Investment scene changed
Over the last two budgets the Minister had made major changes in the savings and investment scene in Ireland. He has transformed pensions for self-employed and proprietary directors from being a poorly regarded last resort to being an investment opportunity with a favourable tax environment.

The Minister has successfully reformed the tax regime for life assurance and unitised products so as to extend many features of the IFSC regime for these products on a nation-wide basis. Despite these labours, still further work faced the Minister in the current budget.

The first challenge was one posed by the EU. Our tax laws discriminated heavily against Irish residents who chose to invest in offshore life assurance products or unitised products, rather than such onshore products. Depending on the nature of the offshore product, the resident person faced either a 40 per cent capital gains tax charge, or a 44 per cent income tax charge on the gain on encashment of the product.

In contrast, the onshore life assurance and unitised product regime introduced by the Minister last year involved only a 25 per cent tax on encashment, since reduced to 23 per cent in the current budget.

Discrimination of this sort between domestic investment products, and those marketed from other EU member states is contrary to EU rules. The Minister faced the inevitable and has extended a 23 per cent encashment tax to a wide range of the offshore investment products. The extension will apply both to products taken up after budget day, and to those already in the hands of Irish residents at budget day.
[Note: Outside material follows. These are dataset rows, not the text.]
/-- The form point of the line after a trigger's (R18, R209). -/
def State.formLine (s : State) (b : Nat) (tr : Trigger) (evs : List MemEv) : State :=
  let l := tr.count + 1
  let s1 := ((s.formErrors b l evs).joinAborted).placePieces
  let p := s1.period b tr
  let s0 := (s1.takePeriod b tr).boundary b l
  let s2 := (if s0.repeatBegins b l then s0.takeBars (2 ^ b) else s0).countFormed b l
  let s3 := (s2.lateFields b l).makeLine b l p evs
  ((((s3.markEnds b l).openGap b l).endPieces b).freeSlots.placePieces).updateLeads

/-- One line of the park clock: a spit or test line of a park or idle window (R286). -/
def State.parkLine (s : State) (b : Nat) : State :=
  let r := s.rinse b
  let rate := max 1 (s.rd (R.BAR_IDLE_RATE b))
  let lseq := (s.tg b).lseq
  let lp : Int := divOpen 52 (256 * 200000000) rate
  let tests := (List.range 4).any (fun g => s.gateTests g b && s.flag (R.GATE_CFG_PARKTEST g))
  let s1 := ((s.dueBursts b).rinseLine b (2 ^ 48 + lseq) lseq (256 * (s.time : Int)) lp 0 (s.barChannels b) tests true).countLine b none
  let s2 := s1.onRinse b (fun x => { x with left := r.left - 1, clockAt := s.time })
  if r.left ≤ 1 then
    (if r.window = 1 then (s2.closeWindow b).wr (R.BAR_RSTAT_PARKED b) 1 else s2.closeWindow b)
  else s2.spitting b

end Sys2Proof.Machine
end

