-- ==== Sys2Proof/Machine/NetOps.lean ====
section
/-! DEFINITION. The network ports and the time bases: links, ARP and ICMP, the PTP ports, the servo of R374 and holdover, time pulses
and snapshots (R361 to R384). -/

namespace Sys2Proof.Machine

/-! ## Links (R361 to R363, R384) -/

/-- The port's mode: fixed in the maintenance state (R74). -/
def State.netMode (s : State) (n : Nat) : Nat :=
  match s.pow.phase with
  | .maint => if n = 0 then 2 else 1
  | _ => s.rd (R.NP_CFG_MODE n)

/-- The link is up. -/
def State.linkOn (s : State) (n : Nat) : Bool := s.flag (R.NP_STATUS_LINK n)

/-- The port's loop-back takes it off the network (R384). -/
def State.looped (s : State) (n : Nat) : Bool := let d := s.rd (R.NP_LB_DEPTH n); decide (1 ≤ d ∧ d ≤ 3)

/-- The MAC address a port is configured with (R364). -/
def State.macOf (s : State) (n : Nat) : BitVec 48 :=
  match s.pow.phase with
  | .maint => Config.factoryMac n
  | _ => BitVec.ofNat 48 (s.rd (R.NP_MAC_LO_MAC n) + 2 ^ 32 * s.rd (R.NP_MAC_HI_MAC n))

/-! ## The time bases -/

/-- The instance that disciplines a time base, if one does (R373). -/
def State.tbInst (s : State) (k : Nat) : Option Nat :=
  let src := s.rd (R.TB_CFG_SRC k)
  if k = 2 then none else if src = 1 then some 0 else if src = 2 then some 1 else none

/-- The time bases an instance disciplines. -/
def State.instTbs (s : State) (i : Nat) : List Nat := (List.range 4).filter (fun k => s.tbInst k == some i)

/-- The time base is locked (R376). -/
def State.tbLocked (s : State) (k : Nat) : Bool :=
  match s.tbInst k with
  | none => (s.tb k).everSet
  | some _ =>
    match s.rd (R.TB_STATUS_STATE k) with
    | 2 => true
    | 0 => false
    | _ => match (s.tb k).lastLocked with
      | some t => decide (s.time < t + secTicks (s.rd (R.TB_CFG_HOLD_OK k)))
      | none => false

/-- A refused jump is pending (R376, R378). -/
def State.tbRefused (s : State) (k : Nat) : Bool := (s.tb k).refused || (s.tb k).utcPend.isSome

/-- Brings LOCKED, REFUSED and USABLE up to date, sends or clears PTP_UNLOCKED, and clears HOLDOVER_DATE once TB0 is usable (R251, R376). -/
def State.tbFlags (s : State) (k : Nat) : State :=
  let lock := s.tbLocked k
  let was := s.flag (R.TB_STATUS_LOCKED k)
  let s1 := ((s.wrB (R.TB_STATUS_LOCKED k) lock).wrB (R.TB_STATUS_REFUSED k) (s.tbRefused k)).wrB (R.TB_STATUS_USABLE k)
    (lock && !s.tbRefused k)
  let s2 := if k = 0 ∧ lock ∧ !s.tbRefused k then s1.oneOff Ev.HOLDOVER_DATE 0 else s1
  if lock then s2.condOff Ev.PTP_UNLOCKED k
  else if was && (s.tbInst k).isSome then s2.condOn Ev.PTP_UNLOCKED k else s2

/-- Sets the STATE of a time base: 0 FREE, 1 ACQUIRING, 2 LOCKED, 3 HOLDOVER. -/
def State.setTb (s : State) (k code : Nat) : State :=
  let s1 := if s.rd (R.TB_STATUS_STATE k) = 2 ∧ code ≠ 2 then s.onTb k (fun t => { t with lastLocked := some s.time }) else s
  let s2 := if code = 2 then s1.onTb k (fun t => { t with freeDone := true, lastLocked := some s.time }) else s1
  (s2.wr (R.TB_STATUS_STATE k) code).tbFlags k

/-- The value of a time base in 2^−32 ns. -/
def TimeBase.fine (t : TimeBase) : Int := (t.ns : Int) * 2 ^ 32 + t.frac

/-- A time base at a value in 2^−32 ns; it does not pass below 0 nor beyond 64 bits. -/
def TimeBase.atFine (t : TimeBase) (v : Int) : TimeBase :=
  let w := (clampI 0 (2 ^ 96 - 1) v).toNat
  { t with ns := w / 2 ^ 32, frac := w % 2 ^ 32 }

/-- Sets the rate of a time base from an offset in ns/s: the rate is 2^−32 ns per tick of nominally 5 ns, TBk_ADJ 1/1000 ppb. -/
def State.tbRate (s : State) (k : Nat) (x : Rat) : State :=
  let r := ratOpen 80 (x * (5 * 2 ^ 32) / 1000000000)
  (s.onTb k (fun t => { t with rate := r, rates := (0, r) :: t.rates })).wrI (R.TB_ADJ_RATE k) (ratOpen 82 (x * 1000))

/-- The segments of disciplined running that make up its last `left` ticks. -/
def lastRates : Nat → List (Nat × Int) → List (Nat × Int)
  | _, [] => []
  | left, (n, r) :: t => if left ≤ n then [(left, r)] else (n, r) :: lastRates (left - n) t

/-- The mean rate over the last 64 s of disciplined running (R375). -/
def TimeBase.meanRate (t : TimeBase) : Int :=
  let l := lastRates (secTicks 64) t.rates
  let n := (l.map (·.1)).sum
  if n = 0 then t.rate else divOpen 83 ((l.map (fun e => (e.1 : Int) * e.2)).sum) n

/-- A disciplined time base enters HOLDOVER, its rate frozen (R375). -/
def State.enterHoldover (s : State) (k : Nat) : State :=
  if (s.tbInst k).isSome ∧ (s.rd (R.TB_STATUS_STATE k) = 1 ∨ s.rd (R.TB_STATUS_STATE k) = 2) then
    (s.onTb k (fun t => { t with rate := t.meanRate })).setTb k 3
  else s

/-! ## Time pulses and snapshots (R381 to R383) -/

/-- The scheduled time `n` of a time pulse. -/
def State.tpAt (s : State) (p n : Nat) : Nat :=
  s.rdW (R.TP_START_LO_NS p) (R.TP_START_HI_NS p) + n * s.rdW (R.TP_PERIOD_LO_NS p) (R.TP_PERIOD_HI_NS p)

/-- The period of a time pulse; 0: one-shot. -/
def State.tpPeriod (s : State) (p : Nat) : Nat := s.rdW (R.TP_PERIOD_LO_NS p) (R.TP_PERIOD_HI_NS p)

/-- The ordinal of the first scheduled time after an instant; none is left of a one-shot that has passed. -/
def State.tpAfter (s : State) (p t : Nat) : Nat :=
  let start := s.tpAt p 0
  if t < start then 0 else if s.tpPeriod p = 0 then 1 else (t - start) / s.tpPeriod p + 1

/-- Arms a time pulse at the first scheduled time not yet reached (R381). -/
def State.tpArm (s : State) (p : Nat) : State :=
  { s with tps := Sparse.set 0 s.tps p (s.tpAfter p (s.tb (s.rd (R.TP_CFG_TB p))).ns) }

/-- The next scheduled time has been reached. -/
def State.tpDue (s : State) (p : Nat) : Bool :=
  let n := Sparse.get 0 s.tps p
  s.flag (R.TP_CFG_EN p) && decide (n = 0 ∨ s.tpPeriod p ≠ 0) && decide (s.tpAt p n ≤ (s.tb (s.rd (R.TP_CFG_TB p))).ns)

/-- Latches the time bases and the true positions in one tick (R383). -/
def State.snapshotTime (s : State) : State :=
  let s1 := (List.range 4).foldl (fun (t : State) k => t.wrW (R.SNAP_TB_LO_NS k) (R.SNAP_TB_HI_NS k) (s.tb k).ns) s
  ((s1.wrW R.SNAP_ENC0_LO_POS R.SNAP_ENC0_HI_POS (s.encTrue 0)).wrW R.SNAP_ENC1_LO_POS R.SNAP_ENC1_HI_POS (s.encTrue 1)).inc
    R.SNAP_SEQ_COUNT

/-- A pulse fires; the next scheduled time is `n`. -/
def State.tpFire (s : State) (p n : Nat) (late : Bool) : State :=
  let s1 := ({ s with tps := Sparse.set 0 s.tps p n }.emit (.timePulse p late)).inc (R.TP_COUNT_COUNT p)
  let s2 := if late then s1.inc (R.TP_LATE_COUNT p) else s1
  let s3 := if s.tpPeriod p = 0 then s2.wrB (R.TP_CFG_EN p) false else s2
  if s.flag (R.TP_CFG_SNAP p) then s3.snapshotTime else s3

/-- A time base takes a new value in 2^−32 ns as a step; a pulse stepped over fires once and late (R382). -/
def State.stepTb (s : State) (k : Nat) (v : Int) : State :=
  let s1 := s.onTb k (fun t => t.atFine v)
  (List.range 4).foldl (fun (t : State) p =>
    if t.rd (R.TP_CFG_TB p) = k ∧ t.tpDue p then t.tpFire p (t.tpAfter p (t.tb k).ns) true else t) s1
The new rate will not apply universally to all offshore investment products.

It will apply only to those sold in EU member states, member states of the European Economic Area (Iceland and Norway), and OECD member states with whom Ireland has a double tax agreement.

Mixed bag
This list of foreign sources of investment products may look like a mixed bag. What they probably have in common is exchange of information arrangements whereby the Irish Revenue can obtain information from the overseas Revenue regarding financial transactions of Irish residents in those overseas territories. It is difficult to see any other rationale for the restriction of the new regime to these territories.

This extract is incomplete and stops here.